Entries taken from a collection

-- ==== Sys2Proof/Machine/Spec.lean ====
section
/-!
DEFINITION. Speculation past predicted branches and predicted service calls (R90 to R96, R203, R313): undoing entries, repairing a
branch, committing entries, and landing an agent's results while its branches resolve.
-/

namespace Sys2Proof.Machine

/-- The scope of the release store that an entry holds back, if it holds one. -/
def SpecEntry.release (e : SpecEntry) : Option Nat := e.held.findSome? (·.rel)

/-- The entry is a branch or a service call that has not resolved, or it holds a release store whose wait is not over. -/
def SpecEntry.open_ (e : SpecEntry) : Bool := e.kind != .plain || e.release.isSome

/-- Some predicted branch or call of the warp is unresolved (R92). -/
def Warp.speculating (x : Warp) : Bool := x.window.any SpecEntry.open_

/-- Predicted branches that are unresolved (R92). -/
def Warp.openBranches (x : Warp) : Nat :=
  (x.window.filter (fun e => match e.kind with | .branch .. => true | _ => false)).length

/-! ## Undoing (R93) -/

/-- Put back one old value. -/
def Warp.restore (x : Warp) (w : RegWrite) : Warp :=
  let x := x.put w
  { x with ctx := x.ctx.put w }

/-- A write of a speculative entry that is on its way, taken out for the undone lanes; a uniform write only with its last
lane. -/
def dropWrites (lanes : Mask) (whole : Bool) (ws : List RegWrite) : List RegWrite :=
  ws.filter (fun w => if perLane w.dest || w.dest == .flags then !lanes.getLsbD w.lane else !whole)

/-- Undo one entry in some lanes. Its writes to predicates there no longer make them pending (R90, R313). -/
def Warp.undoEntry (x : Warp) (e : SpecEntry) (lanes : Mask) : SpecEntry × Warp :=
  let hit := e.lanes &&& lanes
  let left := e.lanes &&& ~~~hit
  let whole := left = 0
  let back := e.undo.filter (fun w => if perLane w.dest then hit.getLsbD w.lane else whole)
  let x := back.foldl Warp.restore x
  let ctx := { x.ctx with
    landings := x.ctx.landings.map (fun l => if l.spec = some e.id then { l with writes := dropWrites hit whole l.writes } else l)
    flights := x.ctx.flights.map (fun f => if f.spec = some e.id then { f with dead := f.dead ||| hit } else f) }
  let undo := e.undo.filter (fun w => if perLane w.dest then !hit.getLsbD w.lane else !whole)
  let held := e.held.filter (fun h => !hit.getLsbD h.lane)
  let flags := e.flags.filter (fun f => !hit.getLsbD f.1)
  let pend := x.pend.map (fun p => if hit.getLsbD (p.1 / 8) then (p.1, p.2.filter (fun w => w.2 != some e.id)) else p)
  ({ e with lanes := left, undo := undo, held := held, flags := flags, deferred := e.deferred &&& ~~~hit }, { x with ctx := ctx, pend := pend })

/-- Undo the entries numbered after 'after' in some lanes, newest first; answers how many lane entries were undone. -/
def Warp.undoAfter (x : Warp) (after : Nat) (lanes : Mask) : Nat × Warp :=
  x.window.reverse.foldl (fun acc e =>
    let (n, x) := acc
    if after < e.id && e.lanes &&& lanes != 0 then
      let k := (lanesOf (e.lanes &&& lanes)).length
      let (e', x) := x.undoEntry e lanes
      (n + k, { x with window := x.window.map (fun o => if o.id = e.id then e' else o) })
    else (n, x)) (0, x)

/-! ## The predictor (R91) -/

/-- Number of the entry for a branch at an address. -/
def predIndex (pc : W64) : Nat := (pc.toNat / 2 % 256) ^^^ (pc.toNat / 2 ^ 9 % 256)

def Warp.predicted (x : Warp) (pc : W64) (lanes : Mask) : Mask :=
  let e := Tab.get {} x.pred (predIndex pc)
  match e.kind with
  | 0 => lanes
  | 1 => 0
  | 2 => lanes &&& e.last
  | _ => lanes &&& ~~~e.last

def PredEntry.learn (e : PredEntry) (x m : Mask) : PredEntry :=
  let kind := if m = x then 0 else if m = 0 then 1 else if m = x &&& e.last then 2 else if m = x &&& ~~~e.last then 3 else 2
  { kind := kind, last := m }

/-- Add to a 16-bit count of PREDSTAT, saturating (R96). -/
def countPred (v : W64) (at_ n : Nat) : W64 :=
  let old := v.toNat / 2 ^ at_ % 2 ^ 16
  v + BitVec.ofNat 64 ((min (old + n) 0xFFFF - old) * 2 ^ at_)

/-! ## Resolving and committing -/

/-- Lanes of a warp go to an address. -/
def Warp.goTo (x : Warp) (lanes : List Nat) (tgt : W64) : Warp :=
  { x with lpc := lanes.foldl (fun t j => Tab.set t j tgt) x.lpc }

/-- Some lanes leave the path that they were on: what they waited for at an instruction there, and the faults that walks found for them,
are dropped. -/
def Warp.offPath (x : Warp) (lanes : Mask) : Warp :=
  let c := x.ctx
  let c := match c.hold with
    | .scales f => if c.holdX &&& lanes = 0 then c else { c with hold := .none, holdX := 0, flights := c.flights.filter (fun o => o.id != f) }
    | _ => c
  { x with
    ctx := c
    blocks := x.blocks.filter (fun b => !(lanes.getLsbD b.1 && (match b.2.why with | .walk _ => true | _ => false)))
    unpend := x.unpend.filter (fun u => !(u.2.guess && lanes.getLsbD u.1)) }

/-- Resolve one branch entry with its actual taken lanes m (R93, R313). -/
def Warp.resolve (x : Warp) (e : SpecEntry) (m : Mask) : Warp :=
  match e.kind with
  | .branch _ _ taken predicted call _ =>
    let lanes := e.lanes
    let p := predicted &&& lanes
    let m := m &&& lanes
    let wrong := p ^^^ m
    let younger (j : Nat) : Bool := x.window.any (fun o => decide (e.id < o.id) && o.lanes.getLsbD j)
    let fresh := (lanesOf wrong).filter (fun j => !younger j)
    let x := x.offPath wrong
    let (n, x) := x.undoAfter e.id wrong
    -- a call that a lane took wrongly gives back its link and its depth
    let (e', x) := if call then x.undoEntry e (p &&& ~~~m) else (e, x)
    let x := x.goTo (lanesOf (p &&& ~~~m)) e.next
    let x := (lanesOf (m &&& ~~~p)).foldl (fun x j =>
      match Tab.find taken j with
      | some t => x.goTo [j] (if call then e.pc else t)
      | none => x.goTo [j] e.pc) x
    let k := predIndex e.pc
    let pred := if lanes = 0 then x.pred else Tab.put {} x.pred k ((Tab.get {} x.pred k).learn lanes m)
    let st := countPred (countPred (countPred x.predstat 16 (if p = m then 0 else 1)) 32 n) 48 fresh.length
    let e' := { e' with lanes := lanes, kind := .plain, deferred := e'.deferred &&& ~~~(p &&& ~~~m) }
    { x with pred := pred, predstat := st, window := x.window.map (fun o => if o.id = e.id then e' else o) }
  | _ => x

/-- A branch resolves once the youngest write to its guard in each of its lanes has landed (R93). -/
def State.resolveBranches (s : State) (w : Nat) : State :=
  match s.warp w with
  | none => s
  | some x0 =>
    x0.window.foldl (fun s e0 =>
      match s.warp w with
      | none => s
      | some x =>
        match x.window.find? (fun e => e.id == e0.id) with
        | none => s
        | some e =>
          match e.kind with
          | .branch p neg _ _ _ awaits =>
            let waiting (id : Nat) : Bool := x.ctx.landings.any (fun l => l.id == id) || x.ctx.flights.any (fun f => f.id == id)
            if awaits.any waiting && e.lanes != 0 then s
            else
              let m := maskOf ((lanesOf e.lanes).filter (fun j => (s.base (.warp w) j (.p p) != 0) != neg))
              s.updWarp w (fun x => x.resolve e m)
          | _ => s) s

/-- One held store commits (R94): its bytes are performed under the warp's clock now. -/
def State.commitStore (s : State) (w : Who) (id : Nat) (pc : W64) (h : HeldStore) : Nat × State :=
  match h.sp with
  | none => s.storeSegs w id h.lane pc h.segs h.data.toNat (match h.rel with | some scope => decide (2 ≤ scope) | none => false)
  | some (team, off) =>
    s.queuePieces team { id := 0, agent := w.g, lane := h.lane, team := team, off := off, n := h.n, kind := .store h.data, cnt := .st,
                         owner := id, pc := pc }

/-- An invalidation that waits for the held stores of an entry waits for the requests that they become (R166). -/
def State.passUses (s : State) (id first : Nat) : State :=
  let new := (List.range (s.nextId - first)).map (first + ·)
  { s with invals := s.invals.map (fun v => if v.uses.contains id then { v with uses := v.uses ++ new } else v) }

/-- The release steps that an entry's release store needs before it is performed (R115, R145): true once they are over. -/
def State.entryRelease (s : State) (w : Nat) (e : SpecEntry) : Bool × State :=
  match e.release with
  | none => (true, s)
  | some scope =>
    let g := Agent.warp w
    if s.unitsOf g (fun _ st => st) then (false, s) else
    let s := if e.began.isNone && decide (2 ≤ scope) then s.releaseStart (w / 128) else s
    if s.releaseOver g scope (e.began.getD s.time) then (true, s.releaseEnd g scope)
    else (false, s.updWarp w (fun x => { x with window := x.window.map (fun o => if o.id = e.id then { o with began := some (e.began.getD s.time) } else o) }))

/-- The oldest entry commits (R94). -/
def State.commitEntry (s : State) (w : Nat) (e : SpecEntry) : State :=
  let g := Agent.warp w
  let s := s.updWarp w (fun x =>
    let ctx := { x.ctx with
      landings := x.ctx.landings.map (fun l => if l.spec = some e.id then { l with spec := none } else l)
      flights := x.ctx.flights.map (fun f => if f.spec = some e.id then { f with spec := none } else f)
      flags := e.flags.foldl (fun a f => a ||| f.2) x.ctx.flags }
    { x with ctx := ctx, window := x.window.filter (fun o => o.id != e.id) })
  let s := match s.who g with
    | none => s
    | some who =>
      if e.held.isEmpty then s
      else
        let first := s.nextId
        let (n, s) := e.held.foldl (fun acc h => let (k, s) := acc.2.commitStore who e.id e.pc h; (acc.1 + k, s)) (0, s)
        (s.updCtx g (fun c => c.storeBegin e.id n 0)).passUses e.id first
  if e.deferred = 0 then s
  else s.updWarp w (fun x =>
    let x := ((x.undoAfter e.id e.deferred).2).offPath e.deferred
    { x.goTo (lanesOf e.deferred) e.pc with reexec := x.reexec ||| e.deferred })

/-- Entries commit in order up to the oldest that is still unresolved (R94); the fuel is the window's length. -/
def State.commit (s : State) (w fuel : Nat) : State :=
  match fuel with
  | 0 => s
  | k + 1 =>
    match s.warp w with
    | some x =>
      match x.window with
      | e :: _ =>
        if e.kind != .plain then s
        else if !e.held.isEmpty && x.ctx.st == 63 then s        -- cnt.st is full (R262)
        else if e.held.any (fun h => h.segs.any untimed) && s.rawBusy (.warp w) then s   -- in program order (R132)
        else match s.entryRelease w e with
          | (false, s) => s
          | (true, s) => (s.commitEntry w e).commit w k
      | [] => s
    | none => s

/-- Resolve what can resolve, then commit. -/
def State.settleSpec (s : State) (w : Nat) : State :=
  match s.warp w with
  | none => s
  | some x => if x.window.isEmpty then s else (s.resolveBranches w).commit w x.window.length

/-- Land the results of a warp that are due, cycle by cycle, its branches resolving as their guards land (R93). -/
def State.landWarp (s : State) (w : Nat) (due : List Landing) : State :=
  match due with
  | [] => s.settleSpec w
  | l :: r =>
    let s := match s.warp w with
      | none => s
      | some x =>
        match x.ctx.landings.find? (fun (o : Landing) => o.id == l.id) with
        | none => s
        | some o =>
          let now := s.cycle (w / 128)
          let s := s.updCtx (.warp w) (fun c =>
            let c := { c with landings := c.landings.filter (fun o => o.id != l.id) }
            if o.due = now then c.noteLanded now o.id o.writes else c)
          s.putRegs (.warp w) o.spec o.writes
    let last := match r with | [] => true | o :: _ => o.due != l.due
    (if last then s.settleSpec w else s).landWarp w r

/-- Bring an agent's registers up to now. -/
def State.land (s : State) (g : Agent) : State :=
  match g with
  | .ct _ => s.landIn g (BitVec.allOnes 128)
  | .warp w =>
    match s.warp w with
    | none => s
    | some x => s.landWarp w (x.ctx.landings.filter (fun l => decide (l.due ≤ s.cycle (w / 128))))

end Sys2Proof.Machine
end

GOAL OF THE EXERCISE - Output the records above exactly, from their first line through the line that contains "let whole := left = 0", and add nothing.

THE ANSWER -
-- ==== Sys2Proof/Machine/Spec.lean ====
section
/-!
DEFINITION. Speculation past predicted branches and predicted service calls (R90 to R96, R203, R313): undoing entries, repairing a
branch, committing entries, and landing an agent's results while its branches resolve.
-/

namespace Sys2Proof.Machine

/-- The scope of the release store that an entry holds back, if it holds one. -/
def SpecEntry.release (e : SpecEntry) : Option Nat := e.held.findSome? (·.rel)

/-- The entry is a branch or a service call that has not resolved, or it holds a release store whose wait is not over. -/
def SpecEntry.open_ (e : SpecEntry) : Bool := e.kind != .plain || e.release.isSome

/-- Some predicted branch or call of the warp is unresolved (R92). -/
def Warp.speculating (x : Warp) : Bool := x.window.any SpecEntry.open_

/-- Predicted branches that are unresolved (R92). -/
def Warp.openBranches (x : Warp) : Nat :=
  (x.window.filter (fun e => match e.kind with | .branch .. => true | _ => false)).length

/-! ## Undoing (R93) -/

/-- Put back one old value. -/
def Warp.restore (x : Warp) (w : RegWrite) : Warp :=
  let x := x.put w
  { x with ctx := x.ctx.put w }

/-- A write of a speculative entry that is on its way, taken out for the undone lanes; a uniform write only with its last
lane. -/
def dropWrites (lanes : Mask) (whole : Bool) (ws : List RegWrite) : List RegWrite :=
  ws.filter (fun w => if perLane w.dest || w.dest == .flags then !lanes.getLsbD w.lane else !whole)

/-- Undo one entry in some lanes. Its writes to predicates there no longer make them pending (R90, R313). -/
def Warp.undoEntry (x : Warp) (e : SpecEntry) (lanes : Mask) : SpecEntry × Warp :=
  let hit := e.lanes &&& lanes
  let left := e.lanes &&& ~~~hit
  let whole := left = 0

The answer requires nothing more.